DIRECTIONS FOR THIS TASK. Restate word for word the lines of the records below, starting at the line that contains "and every bundle" and ending at the line that contains "reads the system", with both of those lines included and nothing else.

Stored items
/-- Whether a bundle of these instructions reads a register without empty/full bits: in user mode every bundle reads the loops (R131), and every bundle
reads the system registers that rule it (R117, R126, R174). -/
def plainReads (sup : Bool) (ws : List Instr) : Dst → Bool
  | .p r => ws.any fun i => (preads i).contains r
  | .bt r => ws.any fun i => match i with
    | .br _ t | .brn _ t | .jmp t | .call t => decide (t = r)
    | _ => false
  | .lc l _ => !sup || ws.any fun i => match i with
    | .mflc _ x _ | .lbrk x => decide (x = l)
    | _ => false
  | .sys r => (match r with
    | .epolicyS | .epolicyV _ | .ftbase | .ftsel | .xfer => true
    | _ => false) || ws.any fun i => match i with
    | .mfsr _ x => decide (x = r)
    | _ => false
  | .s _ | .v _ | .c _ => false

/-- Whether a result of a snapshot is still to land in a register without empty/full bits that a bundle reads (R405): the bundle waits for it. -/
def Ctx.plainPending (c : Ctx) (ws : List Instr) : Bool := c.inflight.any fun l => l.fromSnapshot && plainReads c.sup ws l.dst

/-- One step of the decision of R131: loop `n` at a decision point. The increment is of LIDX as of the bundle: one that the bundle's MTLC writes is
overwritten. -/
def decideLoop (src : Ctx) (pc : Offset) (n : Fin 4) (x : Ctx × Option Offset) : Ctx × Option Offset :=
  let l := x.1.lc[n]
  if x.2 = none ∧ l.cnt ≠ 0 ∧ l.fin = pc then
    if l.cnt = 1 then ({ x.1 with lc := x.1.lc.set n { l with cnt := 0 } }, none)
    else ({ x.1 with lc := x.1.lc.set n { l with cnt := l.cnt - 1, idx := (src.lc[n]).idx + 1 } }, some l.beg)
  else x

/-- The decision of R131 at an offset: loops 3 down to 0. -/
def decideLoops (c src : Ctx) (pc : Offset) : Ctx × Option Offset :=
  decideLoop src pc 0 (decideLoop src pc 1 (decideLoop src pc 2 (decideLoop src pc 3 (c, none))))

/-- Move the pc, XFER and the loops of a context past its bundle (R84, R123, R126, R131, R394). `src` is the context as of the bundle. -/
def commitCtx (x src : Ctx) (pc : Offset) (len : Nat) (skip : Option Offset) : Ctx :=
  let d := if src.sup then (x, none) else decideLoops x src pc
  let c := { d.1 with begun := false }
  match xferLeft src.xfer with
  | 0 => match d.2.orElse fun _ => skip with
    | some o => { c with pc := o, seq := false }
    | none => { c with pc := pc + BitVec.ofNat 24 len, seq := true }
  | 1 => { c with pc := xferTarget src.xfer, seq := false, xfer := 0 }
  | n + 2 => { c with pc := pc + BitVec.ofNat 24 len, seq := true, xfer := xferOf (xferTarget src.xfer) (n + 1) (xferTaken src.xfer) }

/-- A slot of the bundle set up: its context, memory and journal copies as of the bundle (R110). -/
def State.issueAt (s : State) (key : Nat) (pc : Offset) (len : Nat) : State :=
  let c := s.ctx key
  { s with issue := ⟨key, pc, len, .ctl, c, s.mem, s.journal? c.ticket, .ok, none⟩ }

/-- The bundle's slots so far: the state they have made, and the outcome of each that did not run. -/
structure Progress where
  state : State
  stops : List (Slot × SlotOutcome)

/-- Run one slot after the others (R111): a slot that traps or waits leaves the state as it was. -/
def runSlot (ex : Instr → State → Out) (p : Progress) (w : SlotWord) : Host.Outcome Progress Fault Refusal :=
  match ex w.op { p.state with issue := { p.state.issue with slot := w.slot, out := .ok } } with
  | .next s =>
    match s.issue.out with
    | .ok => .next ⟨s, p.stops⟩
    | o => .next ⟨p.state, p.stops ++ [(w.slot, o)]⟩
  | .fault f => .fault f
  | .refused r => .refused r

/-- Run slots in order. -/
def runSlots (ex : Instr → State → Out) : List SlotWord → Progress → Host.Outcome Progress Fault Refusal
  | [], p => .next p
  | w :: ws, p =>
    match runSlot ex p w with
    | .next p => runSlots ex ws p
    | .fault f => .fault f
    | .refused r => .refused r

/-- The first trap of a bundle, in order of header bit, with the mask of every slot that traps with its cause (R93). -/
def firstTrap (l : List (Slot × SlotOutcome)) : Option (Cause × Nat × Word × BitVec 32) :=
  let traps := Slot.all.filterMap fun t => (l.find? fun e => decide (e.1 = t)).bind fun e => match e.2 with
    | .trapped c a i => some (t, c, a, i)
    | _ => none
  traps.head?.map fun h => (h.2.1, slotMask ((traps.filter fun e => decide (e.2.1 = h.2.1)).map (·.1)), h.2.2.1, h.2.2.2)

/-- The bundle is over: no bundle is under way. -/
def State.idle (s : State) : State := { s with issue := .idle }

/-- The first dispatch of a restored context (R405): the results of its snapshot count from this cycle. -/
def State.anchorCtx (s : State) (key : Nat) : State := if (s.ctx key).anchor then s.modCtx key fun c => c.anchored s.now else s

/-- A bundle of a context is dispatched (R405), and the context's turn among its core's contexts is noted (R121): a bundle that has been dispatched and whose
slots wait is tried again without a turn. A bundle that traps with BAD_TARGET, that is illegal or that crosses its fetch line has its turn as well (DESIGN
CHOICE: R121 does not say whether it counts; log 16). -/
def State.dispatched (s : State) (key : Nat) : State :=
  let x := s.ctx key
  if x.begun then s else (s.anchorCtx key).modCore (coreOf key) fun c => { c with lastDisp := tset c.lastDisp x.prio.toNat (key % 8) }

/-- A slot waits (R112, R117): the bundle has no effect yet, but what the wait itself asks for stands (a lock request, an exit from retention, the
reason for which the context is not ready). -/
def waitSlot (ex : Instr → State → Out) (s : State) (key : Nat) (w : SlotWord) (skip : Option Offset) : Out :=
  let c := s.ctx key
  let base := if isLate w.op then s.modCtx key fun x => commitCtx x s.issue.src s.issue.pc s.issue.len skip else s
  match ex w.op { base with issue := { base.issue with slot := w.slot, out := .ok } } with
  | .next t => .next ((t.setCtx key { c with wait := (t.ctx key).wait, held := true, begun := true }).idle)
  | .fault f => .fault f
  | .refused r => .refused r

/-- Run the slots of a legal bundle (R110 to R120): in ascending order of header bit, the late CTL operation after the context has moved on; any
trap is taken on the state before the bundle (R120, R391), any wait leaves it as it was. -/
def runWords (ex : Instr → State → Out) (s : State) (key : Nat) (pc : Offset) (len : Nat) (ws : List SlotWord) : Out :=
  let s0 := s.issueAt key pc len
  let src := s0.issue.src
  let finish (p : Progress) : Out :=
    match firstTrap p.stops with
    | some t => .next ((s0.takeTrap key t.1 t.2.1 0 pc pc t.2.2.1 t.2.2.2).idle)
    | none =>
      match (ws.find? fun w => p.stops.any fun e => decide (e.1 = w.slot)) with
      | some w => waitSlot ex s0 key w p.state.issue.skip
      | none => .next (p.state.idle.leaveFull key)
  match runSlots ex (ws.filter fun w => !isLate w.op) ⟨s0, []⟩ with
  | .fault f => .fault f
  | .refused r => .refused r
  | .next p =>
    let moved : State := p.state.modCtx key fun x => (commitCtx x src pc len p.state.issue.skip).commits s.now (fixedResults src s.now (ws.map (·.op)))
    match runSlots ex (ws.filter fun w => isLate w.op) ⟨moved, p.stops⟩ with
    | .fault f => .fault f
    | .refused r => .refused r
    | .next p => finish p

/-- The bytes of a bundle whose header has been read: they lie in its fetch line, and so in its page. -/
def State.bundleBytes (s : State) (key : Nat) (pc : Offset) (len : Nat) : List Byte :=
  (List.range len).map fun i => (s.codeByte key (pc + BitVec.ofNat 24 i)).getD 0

==

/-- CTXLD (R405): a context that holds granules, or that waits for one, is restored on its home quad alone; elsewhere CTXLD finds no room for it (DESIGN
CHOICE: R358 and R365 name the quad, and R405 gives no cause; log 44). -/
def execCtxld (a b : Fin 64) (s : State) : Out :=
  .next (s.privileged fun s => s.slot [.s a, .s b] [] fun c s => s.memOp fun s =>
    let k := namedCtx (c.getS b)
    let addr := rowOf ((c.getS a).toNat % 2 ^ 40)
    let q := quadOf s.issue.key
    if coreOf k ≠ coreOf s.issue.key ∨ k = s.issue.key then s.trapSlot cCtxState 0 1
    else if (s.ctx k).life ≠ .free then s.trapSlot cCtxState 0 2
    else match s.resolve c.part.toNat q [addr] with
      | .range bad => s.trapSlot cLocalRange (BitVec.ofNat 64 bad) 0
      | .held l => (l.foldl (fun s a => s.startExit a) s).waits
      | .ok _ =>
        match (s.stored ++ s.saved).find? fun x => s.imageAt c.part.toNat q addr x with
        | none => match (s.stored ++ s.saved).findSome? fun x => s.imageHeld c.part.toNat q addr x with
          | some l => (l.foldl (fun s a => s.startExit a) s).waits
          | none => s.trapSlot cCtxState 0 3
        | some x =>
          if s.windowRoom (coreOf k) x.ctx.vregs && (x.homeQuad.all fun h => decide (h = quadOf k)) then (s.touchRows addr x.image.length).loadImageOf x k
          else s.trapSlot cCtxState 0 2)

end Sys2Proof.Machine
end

SOLUTION TO THE EXERCISE.
/-- Whether a bundle of these instructions reads a register without empty/full bits: in user mode every bundle reads the loops (R131), and every bundle
reads the system registers that rule it (R117, R126, R174). -/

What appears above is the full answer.